Digital Therapeutics in Korea at 'Early Stage' of Expansion, 92 Products in Clinical Trials

As of the 21st, there are currently 92 prototypes of digital therapeutics (Digital Therapeutics·DTx) that have received clinical trial approval in South Korea.

According to the Ministry of Food and Drug Safety, 92 prototypes from 52 companies are undergoing clinical trials, including NewNaps' therapeutic device for improving visual field defects after brain injury, SR Patetherapeutics' therapeutic device for pediatric myopia patients, F&IKorea's nicotine addiction treatment device, and MindsAI's emotional disorder treatment software. Even if only about half of these receive final approval, the number of digital therapeutics released in the domestic market will exceed 50.

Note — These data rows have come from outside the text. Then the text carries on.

-- ==== Sys2Proof/Syntax.lean ====
section
/-! DEFINITION. The commands: one constructor per row of the table of operations and events, in the table's order, with the operands
that the outside world or the passing of time gives it. -/

namespace Sys2Proof
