-- ==== Sys2Proof/Machine/Regs.lean ====
section
/-! DEFINITION. The registers of the fifteen blocks (R2), read from the register tables of the spec: for each register its
address and the address of each field, and the description rows that the register port reads. -/

namespace Sys2Proof.Machine

/-- ID_PART (R11): the address. -/
def ID_PART : Nat := 0x40000000
/-- PART_NUM of ID_PART (R11). -/
def ID_PART_PART_NUM : Fld := ⟨ID_PART, 16, 16, 12896⟩
/-- VARIANT of ID_PART (R11). -/
def ID_PART_VARIANT : Fld := ⟨ID_PART, 8, 8, 1⟩
/-- STEPPING of ID_PART (R11). -/
def ID_PART_STEPPING : Fld := ⟨ID_PART, 0, 8, 0⟩

/-- ID_ARCH (R12): the address. -/
def ID_ARCH : Nat := 0x40000004
/-- DESC_VERS of ID_ARCH (R12). -/
def ID_ARCH_DESC_VERS : Fld := ⟨ID_ARCH, 16, 16, 2⟩
/-- ARCH_GEN of ID_ARCH (R12). -/
def ID_ARCH_ARCH_GEN : Fld := ⟨ID_ARCH, 0, 8, 1⟩

/-- ID_IMGGEN (R13): the address. -/
def ID_IMGGEN : Nat := 0x40000008
/-- IMG_GEN_MAX of ID_IMGGEN (R13). -/
def ID_IMGGEN_IMG_GEN_MAX : Fld := ⟨ID_IMGGEN, 8, 8, 0⟩
/-- IMG_GEN_MIN of ID_IMGGEN (R13). -/
def ID_IMGGEN_IMG_GEN_MIN : Fld := ⟨ID_IMGGEN, 0, 8, 0⟩

/-- PS_ENCCFG (R65): the address in window e. -/
def PS_ENCCFG (e : Nat) : Nat := 0x43001000 + 0x100 * e
/-- EN of PS_ENCCFG (R65). -/
def PS_ENCCFG_EN (e : Nat) : Fld := ⟨PS_ENCCFG e, 31, 1, 0⟩
/-- DIR_INV of PS_ENCCFG (R65). -/
def PS_ENCCFG_DIR_INV (e : Nat) : Fld := ⟨PS_ENCCFG e, 30, 1, 0⟩
/-- FILT_N of PS_ENCCFG (R65). -/
def PS_ENCCFG_FILT_N (e : Nat) : Fld := ⟨PS_ENCCFG e, 16, 7, 8⟩

/-- PS_SPDCFG (R66): the address in window e. -/
def PS_SPDCFG (e : Nat) : Nat := 0x43001004 + 0x100 * e
/-- WIN_US of PS_SPDCFG (R66). -/
def PS_SPDCFG_WIN_US (e : Nat) : Fld := ⟨PS_SPDCFG e, 12, 20, 1000⟩
/-- STILL_MS of PS_SPDCFG (R66). -/
def PS_SPDCFG_STILL_MS (e : Nat) : Fld := ⟨PS_SPDCFG e, 0, 12, 100⟩

/-- PS_IDXCHK (R67): the address in window e. -/
def PS_IDXCHK (e : Nat) : Nat := 0x43001008 + 0x100 * e
/-- TOL of PS_IDXCHK (R67). -/
def PS_IDXCHK_TOL (e : Nat) : Fld := ⟨PS_IDXCHK e, 28, 4, 0⟩
/-- CHK_EN of PS_IDXCHK (R67). -/
def PS_IDXCHK_CHK_EN (e : Nat) : Fld := ⟨PS_IDXCHK e, 27, 1, 0⟩
/-- ZGATE of PS_IDXCHK (R67). -/
def PS_IDXCHK_ZGATE (e : Nat) : Fld := ⟨PS_IDXCHK e, 26, 1, 0⟩
/-- LPR of PS_IDXCHK (R67). -/
def PS_IDXCHK_LPR (e : Nat) : Fld := ⟨PS_IDXCHK e, 0, 22, 0⟩

/-- PS_POS (R68): the address in window e. -/
def PS_POS (e : Nat) : Nat := 0x43001010 + 0x100 * e
/-- POS_SX of PS_POS (R68). -/
def PS_POS_POS_SX (e : Nat) : Fld := ⟨PS_POS e, 48, 16, 0⟩
/-- POS of PS_POS (R68). -/
def PS_POS_POS (e : Nat) : Fld := ⟨PS_POS e, 0, 48, 0⟩

/-- PS_IDXPOS (R69): the address in window e. -/
def PS_IDXPOS (e : Nat) : Nat := 0x43001018 + 0x100 * e
/-- IDX_VALID of PS_IDXPOS (R69). -/
def PS_IDXPOS_IDX_VALID (e : Nat) : Fld := ⟨PS_IDXPOS e, 63, 1, 0⟩
/-- IDX_POS of PS_IDXPOS (R69). -/
def PS_IDXPOS_IDX_POS (e : Nat) : Fld := ⟨PS_IDXPOS e, 0, 48, 0⟩

/-- PS_SPEED (R70): the address in window e. -/
def PS_SPEED (e : Nat) : Nat := 0x43001020 + 0x100 * e
/-- STILL of PS_SPEED (R70). -/
def PS_SPEED_STILL (e : Nat) : Fld := ⟨PS_SPEED e, 63, 1, 1⟩
/-- PARTIAL of PS_SPEED (R70). -/
def PS_SPEED_PARTIAL (e : Nat) : Fld := ⟨PS_SPEED e, 62, 1, 0⟩
/-- DIR of PS_SPEED (R70). -/
def PS_SPEED_DIR (e : Nat) : Fld := ⟨PS_SPEED e, 61, 1, 0⟩
/-- WIN_US of PS_SPEED (R70). -/
def PS_SPEED_WIN_US (e : Nat) : Fld := ⟨PS_SPEED e, 32, 20, 0⟩
/-- COUNT of PS_SPEED (R70). -/
def PS_SPEED_COUNT (e : Nat) : Fld := ⟨PS_SPEED e, 0, 32, 0⟩

/-- PS_DRIFT (R71): the address in window e. -/
def PS_DRIFT (e : Nat) : Nat := 0x43001028 + 0x100 * e
/-- DRIFT of PS_DRIFT (R71). -/
def PS_DRIFT_DRIFT (e : Nat) : Fld := ⟨PS_DRIFT e, 0, 32, 0⟩

/-- PS_ENCSTAT (R72): the address in window e. -/
def PS_ENCSTAT (e : Nat) : Nat := 0x4300102C + 0x100 * e
/-- FAILED of PS_ENCSTAT (R72). -/
def PS_ENCSTAT_FAILED (e : Nat) : Fld := ⟨PS_ENCSTAT e, 31, 1, 0⟩
/-- SLIP of PS_ENCSTAT (R72). -/
def PS_ENCSTAT_SLIP (e : Nat) : Fld := ⟨PS_ENCSTAT e, 30, 1, 0⟩
/-- QERR of PS_ENCSTAT (R72). -/
def PS_ENCSTAT_QERR (e : Nat) : Fld := ⟨PS_ENCSTAT e, 29, 1, 0⟩
/-- LINEFLT of PS_ENCSTAT (R72). -/
def PS_ENCSTAT_LINEFLT (e : Nat) : Fld := ⟨PS_ENCSTAT e, 28, 1, 0⟩
/-- LINKLOST of PS_ENCSTAT (R72). -/
def PS_ENCSTAT_LINKLOST (e : Nat) : Fld := ⟨PS_ENCSTAT e, 27, 1, 0⟩
/-- SLIP_CNT of PS_ENCSTAT (R72). -/
def PS_ENCSTAT_SLIP_CNT (e : Nat) : Fld := ⟨PS_ENCSTAT e, 0, 16, 0⟩

/-- PS_ENCCTL (R73): the address in window e. -/
def PS_ENCCTL (e : Nat) : Nat := 0x43001030 + 0x100 * e
/-- CLR_FAIL of PS_ENCCTL (R73). -/
def PS_ENCCTL_CLR_FAIL (e : Nat) : Fld := ⟨PS_ENCCTL e, 1, 1, 0⟩
/-- CLR_DRIFT of PS_ENCCTL (R73). -/
def PS_ENCCTL_CLR_DRIFT (e : Nat) : Fld := ⟨PS_ENCCTL e, 0, 1, 0⟩

/-- PS_TRGCFG (R74): the address in window t. -/
def PS_TRGCFG (t : Nat) : Nat := 0x43002000 + 0x40 * t
/-- EN of PS_TRGCFG (R74). -/
def PS_TRGCFG_EN (t : Nat) : Fld := ⟨PS_TRGCFG t, 31, 1, 0⟩
/-- ENC_SEL of PS_TRGCFG (R74). -/
def PS_TRGCFG_ENC_SEL (t : Nat) : Fld := ⟨PS_TRGCFG t, 24, 3, 0⟩
/-- PW of PS_TRGCFG (R74). -/
def PS_TRGCFG_PW (t : Nat) : Fld := ⟨PS_TRGCFG t, 0, 8, 20⟩

/-- PS_TRGDIV (R75): the address in window t. -/
def PS_TRGDIV (t : Nat) : Nat := 0x43002008 + 0x40 * t
/-- N_INT of PS_TRGDIV (R75). -/
def PS_TRGDIV_N_INT (t : Nat) : Fld := ⟨PS_TRGDIV t, 16, 24, 1⟩
/-- M_FRAC of PS_TRGDIV (R75). -/
def PS_TRGDIV_M_FRAC (t : Nat) : Fld := ⟨PS_TRGDIV t, 0, 16, 0⟩

/-- PS_TRGSTART (R76): the address in window t. -/
def PS_TRGSTART (t : Nat) : Nat := 0x43002010 + 0x40 * t
/-- START of PS_TRGSTART (R76). -/
def PS_TRGSTART_START (t : Nat) : Fld := ⟨PS_TRGSTART t, 0, 48, 0⟩
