-- ==== Sys2Proof/Machine/Position.lean ====
section
/-! DEFINITION. The Position unit: filters, counting, the index check, speed windows, line triggers, the track history
(R40 to R81). -/

namespace Sys2Proof.Machine

/-! ## Filters -/

/-- Ones among the last `n` samples of a window, bit 0 the newest. -/
def onesIn (w : BitVec 64) (n : Nat) : Nat := ((List.range n).filter fun i => w.toNat.testBit i).length

/-- The majority filter of length `n` (R41): more than n/2 ones give 1, more than n/2 zeros give 0, a tie keeps. -/
def majority (n : Nat) (w : BitVec 64) (prev : Bool) : Bool :=
  if 2 * onesIn w n > n then true else if 2 * (n - onesIn w n) > n then false else prev

/-- The step of the quadrature table with DIR_INV = 0 (R43): `none` for an error. -/
def quadStep (a b a' b' : Bool) : Option Int :=
  if a = a' ∧ b = b' then some 0
  else if a ≠ a' ∧ b ≠ b' then none
  else if a ≠ a' then (if a' = b then some (-1) else some 1)
  else (if b' = a then some 1 else some (-1))

/-- Whether an encoder channel exists on this ordering code (R40). -/
def State.encFitted (s : State) (e : Nat) : Bool := decide (e < 2) || (decide (e < 4) && decide (s.variant = .f))

/-- Whether encoder `e` counts: EN set and not FAILED. -/
def State.counting (s : State) (e : Nat) : Bool :=
  s.encFitted e && s.isOn (PS_ENCCFG_EN e) && !s.isOn (PS_ENCSTAT_FAILED e)

/-! ## Encoders bound to races, and the ENC hold -/

/-- Whether encoder `e` is bound to a race (R45): an enabled race names it, or one that an armed launch will enable. -/
def State.encBound (s : State) (e : Nat) : Bool :=
  (List.range 16).any fun r => decide (s.raceEnc r = e) &&
    (s.raceOn r || (s.isOn TM_LAUNCHCFG_ARM && (s.fld TM_LAUNCHCFG_RACE_MASK).testBit r))

/-- ENC of MG_HOLD stands while an encoder bound to a race is FAILED (R45, R504). -/
def State.encHold (s : State) : State :=
  s.hold MG_HOLD_ENC ((List.range 4).any fun e => s.encBound e && s.isOn (PS_ENCSTAT_FAILED e))

/-! ## PS_SLIP -/

/-- PS_SLIP on encoder `e` (R37, R45, R72): cause 1 INDEX, 2 QUAD, 3 LINE, 4 LINK, with `err` for INDEX. Its flag and count, the
event, then the Tally. -/
def State.slip (s : State) (e cause : Nat) (err : Int := 0) : State :=
  let f := if cause = 1 then PS_ENCSTAT_SLIP e else if cause = 2 then PS_ENCSTAT_QERR e
    else if cause = 3 then PS_ENCSTAT_LINEFLT e else PS_ENCSTAT_LINKLOST e
  let s := (s.setFld f 1).bumpSat (PS_ENCSTAT_SLIP_CNT e)
  let s := s.raise 0x0301 (e + 256 * cause) (toU 32 err)
  (s.slipParts e).cancelReasoned

/-- Encoder `e` fails with a cause (R45): PS_SLIP, FAILED, and the hold where the encoder is bound to a race. -/
def State.encFail (s : State) (e cause : Nat) : State :=
  if s.counting e then ((s.slip e cause).setFld (PS_ENCSTAT_FAILED e) 1).encHold else s
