/-- The exponent of the FP32 unit in the last place of a number whose leading bit has weight `2^e` (R269). -/
def ulpExp (e : Int) : Int := max e (-126) - 23

/-- Two ulp below and above a result, on the grid of the ulp with exponent `k`. -/
def band (r : Fp) (k : Int) : Option ((Int × Int) × Int) :=
  match r with
  | .num s m e =>
    let lo := min e k
    let v := alignTo lo s m e
    some ((v - 2 ^ (k + 1 - lo).toNat, v + 2 ^ (k + 1 - lo).toNat), lo)
  | _ => none

/-- Whether a number `2^(p / 2^q)` lies within a band of dyadic numbers. -/
def expInBand (p : Int) (q : Nat) (b : (Int × Int) × Int) : Bool :=
  (decide (b.1.1 ≤ 0) || leExp p q b.1.1.toNat b.2) && decide (0 < b.1.2) && expLe p q b.1.2.toNat b.2

/-- Whether `log2 (m × 2^k)` lies within a band of dyadic numbers `[lo, hi] × 2^e`. -/
def logInBand (m : Nat) (k : Int) (b : (Int × Int) × Int) : Bool :=
  let q := (-b.2).toNat
  let g := 2 ^ b.2.toNat
  expLe (b.1.1 * g) q m k && leExp (b.1.2 * g) q m k

/-- The exponent of the leading bit of `log2 (m × 2^k)`, which is not 0. -/
def logLead (m : Nat) (k : Int) : Int :=
  ((List.range 64).find? fun (i : Nat) =>
    let j : Int := 7 - (i : Int)
    let p : Int := 2 ^ j.toNat
    let q := (-j).toNat
    expLe p q m k || leExp (-p) q m k).elim (-57) fun i => 7 - (i : Int)

/-- Whether an FP32 code lies within 2 ulp of the exact result of a function (R269): 0 EXP2, 1 LOG2, 2 RECIP, 3 RSQRT. -/
def sfuWithin (func : Nat) (s : Bool) (m : Nat) (e : Int) (code : Nat) : Bool :=
  match func, fpValue 11 code with
  | 0, r =>
    let (p, q) := Fp.frac s m e
    (band r (ulpExp (p / 2 ^ q))).elim false fun b => expInBand p q b
  | 1, r => (band r (ulpExp (logLead m e))).elim false fun b => logInBand m e b
  | 2, .num t n d =>
    -- |n × m × 2^(d + e) − 1| ≤ 2 ulp × m × 2^e, the exact result's leading bit lying at -log2 m - e or just below
    let lead : Int := -(Nat.log2 m : Int) - e - (if m = 2 ^ Nat.log2 m then 0 else 1)
    let lo := min (min (d + e) 0) (ulpExp lead + 1 + e)
    decide (t = s) && decide ((alignTo lo false (n * m) (d + e) - alignTo lo false 1 0).natAbs ≤
      (alignTo lo false m (ulpExp lead + 1 + e)).natAbs)
  | 3, .num t n d =>
    -- the bounds of the result squared, times the input, enclose 1
    let l2 : Int := (Nat.log2 m : Int) + e
    let pow := decide (m = 2 ^ Nat.log2 m)
    let lead : Int := if pow && decide (l2 % 2 = 0) then -(l2 / 2) else -(l2 / 2) - 1
    (band (.num t n d) (ulpExp lead)).elim false fun b =>
      let lo := min (2 * b.2 + e) 0
      let sq (v : Int) : Int := alignTo lo false (v.toNat * v.toNat * m) (2 * b.2 + e)
      !t && decide (sq b.1.1 ≤ alignTo lo false 1 0) && decide (alignTo lo false 1 0 ≤ sq b.1.2)
  | _, _ => false

/-- The result that the special-function unit gives where R269 states only a bound: one code within it, fixed for the function and
the input. -/
def sfuBounded (func code : Nat) (s : Bool) (m : Nat) (e : Int) : Fp :=
  let r := Config.sfu func code % 2 ^ 32
  fpValue 11 (if sfuWithin func s m e r then r else ((List.range (2 ^ 32)).find? (sfuWithin func s m e)).getD r)

/-- EXP2, LOG2, RECIP and RSQRT of an FP32 value (R269): 0 to 3. -/
def sfu (func : Nat) (x : Fp) : Fp :=
  let code := fpCode 11 x
  match func, fpValue 11 code with
  | _, .nan => .nan
  | 0, .inf s => if s then .num false 0 0 else .inf false
  | 1, .inf s => if s then .nan else .inf false
  | 2, .inf s => .num s 0 0
  | _, .inf s => if s then .nan else .num false 0 0
  | 0, .num s m e =>
    let (p, q) := Fp.frac s m e
    if m = 0 then .num false 1 0
    else if 128 * 2 ^ q ≤ p then .inf false
    else if p < -149 * 2 ^ q then .num false 0 0
    else if p % 2 ^ q = 0 then .num false 1 (p / 2 ^ q)
    else sfuBounded 0 code s m e
  | 1, .num s m e =>
    if m = 0 then .inf true
    else if s then .nan
    else if m = 2 ^ Nat.log2 m then .ofInt (Nat.log2 m + e)
    else sfuBounded 1 code s m e
  | 2, .num s m e =>
    if m = 0 then .inf s
    else if m = 2 ^ Nat.log2 m ∧ -128 < (Nat.log2 m : Int) + e then .num s 1 (-(Nat.log2 m : Int) - e)
    else if (Nat.log2 m : Int) + e < -128 then .inf s
    else sfuBounded 2 code s m e
  | _, .num s m e =>
    if m = 0 then .inf s
    else if s then .nan
    else if m = 2 ^ Nat.log2 m ∧ ((Nat.log2 m : Int) + e) % 2 = 0 then .num false 1 (-(((Nat.log2 m : Int) + e) / 2))
    else sfuBounded 3 code s m e

/-! ## Activation functions -/

/-- The FP32 value nearest to a decimal constant of R268: its code. -/
def fpLog2e : Fp := fpValue 11 0x3FB8AA3B
def fpGelu1 : Fp := fpValue 11 0x3FCC4229
def fpGelu2 : Fp := fpValue 11 0x3D372713
def fpSixth : Fp := fpValue 11 0x3E2AAAAB

/-- The logistic function s(v) (R268). -/
def fpSigmoid (v : Fp) : Fp := sfu 2 (fp32Add (.ofInt 1) (sfu 0 (fp32Mul v.neg fpLog2e)))

/-- min(max(v + 3.0, 0.0), 6.0) × 0.16666667 (R268). -/
def fpHard (v : Fp) : Fp := fp32Mul (fpExtreme false (fpExtreme true (fp32Add v (.ofInt 3)) (.ofInt 0)) (.ofInt 6)) fpSixth

/-- The activation functions (R268), each step one FP32 operation; `p0` and `p1` are the parameters. -/
def activate (func : Nat) (p0 p1 v : Fp) : Fp :=
  match func with
  | 0 => v
  | 1 => fpExtreme true v (.ofInt 0)
  | 2 => if v = .nan then .nan else if v.lt (.ofInt 0) then fp32Mul v p0 else v
  | 3 => fpExtreme false (fpExtreme true v p0) p1
  | 4 => fpSigmoid v
  | 5 => fp32Add (fp32Mul (.ofInt 2) (fpSigmoid (fp32Mul (.ofInt 2) v))) (.ofInt (-1))
  | 6 => fp32Mul v (fpSigmoid v)
  | 7 => fp32Mul v (fpSigmoid (fp32Mul fpGelu1 (fp32Add v (fp32Mul fpGelu2 (fp32Mul (fp32Mul v v) v)))))
  | 8 => fp32Mul v (fpHard v)
  | 9 => fpHard v
  | _ => sfu 0 (fp32Mul v fpLog2e)

end Sys2Proof.Machine
end

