-- ==== Sys2Proof/Machine/Tensor.lean ====
section
/-! DEFINITION. Tensors, tiles and tile-width maps, the checks of a core command's extents, and the generic tensor command: read, compute,
requantise, widen, write (R215 to R219, R249 to R259, R286, R296, R297, R305). -/

namespace Sys2Proof.Machine

/-! ## Causes of an illegal descriptor -/

/-- A condition that a descriptor breaks: the cause of R286 and the descriptor byte. -/
abbrev Flaw := Nat × Nat

/-- A condition: nothing where it holds, else its flaw. -/
def need (ok : Bool) (cause byte : Nat) : List Flaw := if ok then [] else [(cause, byte)]

/-- Reserved bytes of a descriptor: each nonzero one is a flaw (R10). -/
def reserved (d : List Byte) (lo n : Nat) : List Flaw := (List.range n).flatMap fun i => need (decide (dByte d (lo + i) = 0)) 1 (lo + i)

/-- Reserved bits of one byte. -/
def reservedBits (d : List Byte) (i lo w : Nat) : List Flaw := need (decide (bits (dByte d i) lo w = 0)) 1 i

/-- The order in which a cause is chosen (R286): VERSION, OPCODE, RESERVED, FORMAT, RANGE, OVERLAP, REGION. -/
def causeRank (c : Nat) : Nat :=
  match c with
  | 2 => 0
  | 3 => 1
  | 1 => 2
  | 5 => 3
  | 4 => 4
  | 6 => 5
  | _ => 6

/-- The flaw that is reported: the first cause in order, then the lowest byte under it (R286). -/
def firstFlaw (l : List Flaw) : Option Flaw :=
  l.foldl (fun (b : Option Flaw) f => match b with
    | none => some f
    | some g => if causeRank f.1 * 256 + f.2 < causeRank g.1 * 256 + g.2 then some f else some g) none

/-- The common header's conditions: version, reserved bits, dependencies (R254). -/
def headFlaws (d : List Byte) (idx : Nat) : List Flaw :=
  need (decide (bits (dByte d 1) 0 4 = 1)) 2 1 ++ reservedBits d 1 4 4 ++ reservedBits d 7 1 7 ++
    need (decide (dDepA d ≤ idx)) 4 5 ++ need (decide (dDepB d ≤ idx)) 4 6

/-! ## Addresses and extents -/

/-- An address field of a descriptor: its byte, the bytes from it, and whether they are written. -/
structure Ext where
  byte : Nat
  len : Nat
  write : Bool
deriving DecidableEq, Repr

/-- The base that an address field selects, and its offset (R250). -/
def Job.base (x : Job) (v : Nat) : Base := (x.bases[v / 2 ^ 28 % 16]?).getD {}
def baseOfs (v : Nat) : Nat := v % 2 ^ 28 * 64

/-- The effective core address of the address field at a byte of the descriptor (R250). -/
def Job.addr (x : Job) (d : List Byte) (byte : Nat) : Nat := (x.base (dLe d byte 4)).addr + baseOfs (dLe d byte 4)

/-- The place of a core address in the byte space: core `k`'s own store for the core store's range (R249, R437). -/
def corePlace (k a : Nat) : Nat := if 0x2000000000 ≤ a ∧ a < 0x20003E0000 then coreBase k + (a - 0x2000000000) else a

/-- Whether commands may read, or write, an extent of the core address space (R249). -/
def coreMay (wr : Bool) (a n : Nat) : Bool :=
  decide (a + n ≤ ddrSize) || decide (0x2000000000 ≤ a ∧ a + n ≤ 0x20003E0000) ||
    (!wr && decide (swsBase ≤ a ∧ a + n ≤ swsBase + 0x800000))

/-- Whether an extent passes the job's region check (R250, R305). -/
def Job.extOk (x : Job) (d : List Byte) (e : Ext) : Bool :=
  let v := dLe d e.byte 4
  let b := x.base v
  decide (e.len = 0) || (decide (baseOfs v + e.len ≤ 64 * b.len) && (!e.write || b.write) && coreMay e.write (b.addr + baseOfs v) e.len)

/-- The overlaps of an output extent with every other extent (R258). -/
def Job.overlapFlaws (x : Job) (d : List Byte) (l : List Ext) : List Flaw :=
  l.flatMap fun o => l.flatMap fun i =>
    let a := x.addr d o.byte
    let b := x.addr d i.byte
    need (!(o.write && decide (o.byte ≠ i.byte ∧ 0 < o.len ∧ 0 < i.len ∧ a < b + i.len ∧ b < a + o.len))) 6 o.byte

/-- The region faults of the extents. -/
def Job.regionFlaws (x : Job) (d : List Byte) (l : List Ext) : List Flaw := l.flatMap fun e => need (x.extOk d e) 7 e.byte

/-- The bytes of an extent of the core address space, without regard to error marks. -/
def State.corePeek (s : State) (k a n : Nat) : List Byte := s.peekN (corePlace k a) n

/-- Whether any protected unit of an extent is uncorrectable. -/
def State.coreBad (s : State) (k a n : Nat) : Bool := (unitsOf (corePlace k a) n).any fun u => decide (s.mark u = .uncorrectable)

/-- A set of protected units, by address. -/
abbrev Units := Tab Unit

/-- The units of an extent join a set. -/
def addUnits (k : Nat) (t : Units) (a n : Nat) : Units := (unitsOf (corePlace k a) n).foldl (fun t u => Tab.put t u ()) t

/-- The units of a set are read once each, in address order: `false` where one is uncorrectable (R252, R433). -/
def State.readUnits (s : State) (t : Units) : State × Bool :=
  t.foldl (fun (p : State × Bool) u => if p.2 then p.1.readUnit 0 u.1 else p) (s, true)

/-! ## Layout of tensors -/

/-- A row stride or any length rounded up to whole lines (R255). -/
def up64 (n : Nat) : Nat := (n + 63) / 64 * 64

/-- Tiles along an axis (R256). -/
def tilesOf (n lg : Nat) : Nat := (n + 2 ^ lg - 1) / 2 ^ lg

/-- An input of a tensor command. -/
structure TIn where
  /-- descriptor bytes of its address and of its map's address; `0` for no map -/
  byte : Nat
  mapByte : Nat
  fmt : Nat
  c : Nat
  h : Nat
  w : Nat
  /-- channels of a tile: 64, or 1 in MATMUL -/
  ch : Nat
  tx : Nat
  ty : Nat
deriving DecidableEq, Repr

/-- Its strides, extent and number of tiles. A tensor with a map has the strides of S16. -/
def TIn.row (t : TIn) : Nat := up64 (t.w * (if t.mapByte ≠ 0 then 2 else fmtBytes t.fmt))
def TIn.size (t : TIn) : Nat := t.c * t.h * t.row
def TIn.ny (t : TIn) : Nat := tilesOf t.h t.ty
def TIn.nx (t : TIn) : Nat := tilesOf t.w t.tx
def TIn.tiles (t : TIn) : Nat := (t.c + t.ch - 1) / t.ch * t.ny * t.nx
def TIn.exts (t : TIn) : List Ext :=
  ⟨t.byte, t.size, false⟩ :: (if t.mapByte ≠ 0 then [⟨t.mapByte, 16 + 4 * t.tiles, false⟩] else [])

/-- The tile that holds an element. -/
def TIn.tileOf (t : TIn) (c y x : Nat) : Nat := (c / t.ch * t.ny + y / 2 ^ t.ty) * t.nx + x / 2 ^ t.tx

Digital therapeutics began to emerge in earnest in South Korea starting in 2023. Following the Ministry of Food and Drug Safety's approval of AimMed's insomnia treatment 'Somz' as the first digital therapeutic in February last year, a total of five products have received marketing authorization to date.

Digital therapeutics are also rapidly spreading in the global market. According to IQVIA, a pharmaceutical market research organization, as of October 2023, 37 DTx products have been launched in the United States, 56 in Germany, and 20 in the United Kingdom. The U.S. FDA first approved 'reSET' in 2017, and Germany enacted the Digital Healthcare Act (DVG) in 2019, establishing approval procedures and insurance coverage systems.

Although South Korea started somewhat later, the pace of regulatory development is fast. The Digital Medical Device Act, enacted in January, codified a separate regulatory framework for digital technology-based medical devices, including DTx. Accordingly, the Ministry of Food and Drug Safety has prepared approval and review guidelines, expanded communication with the industry, and supports clinical trials and approval procedures.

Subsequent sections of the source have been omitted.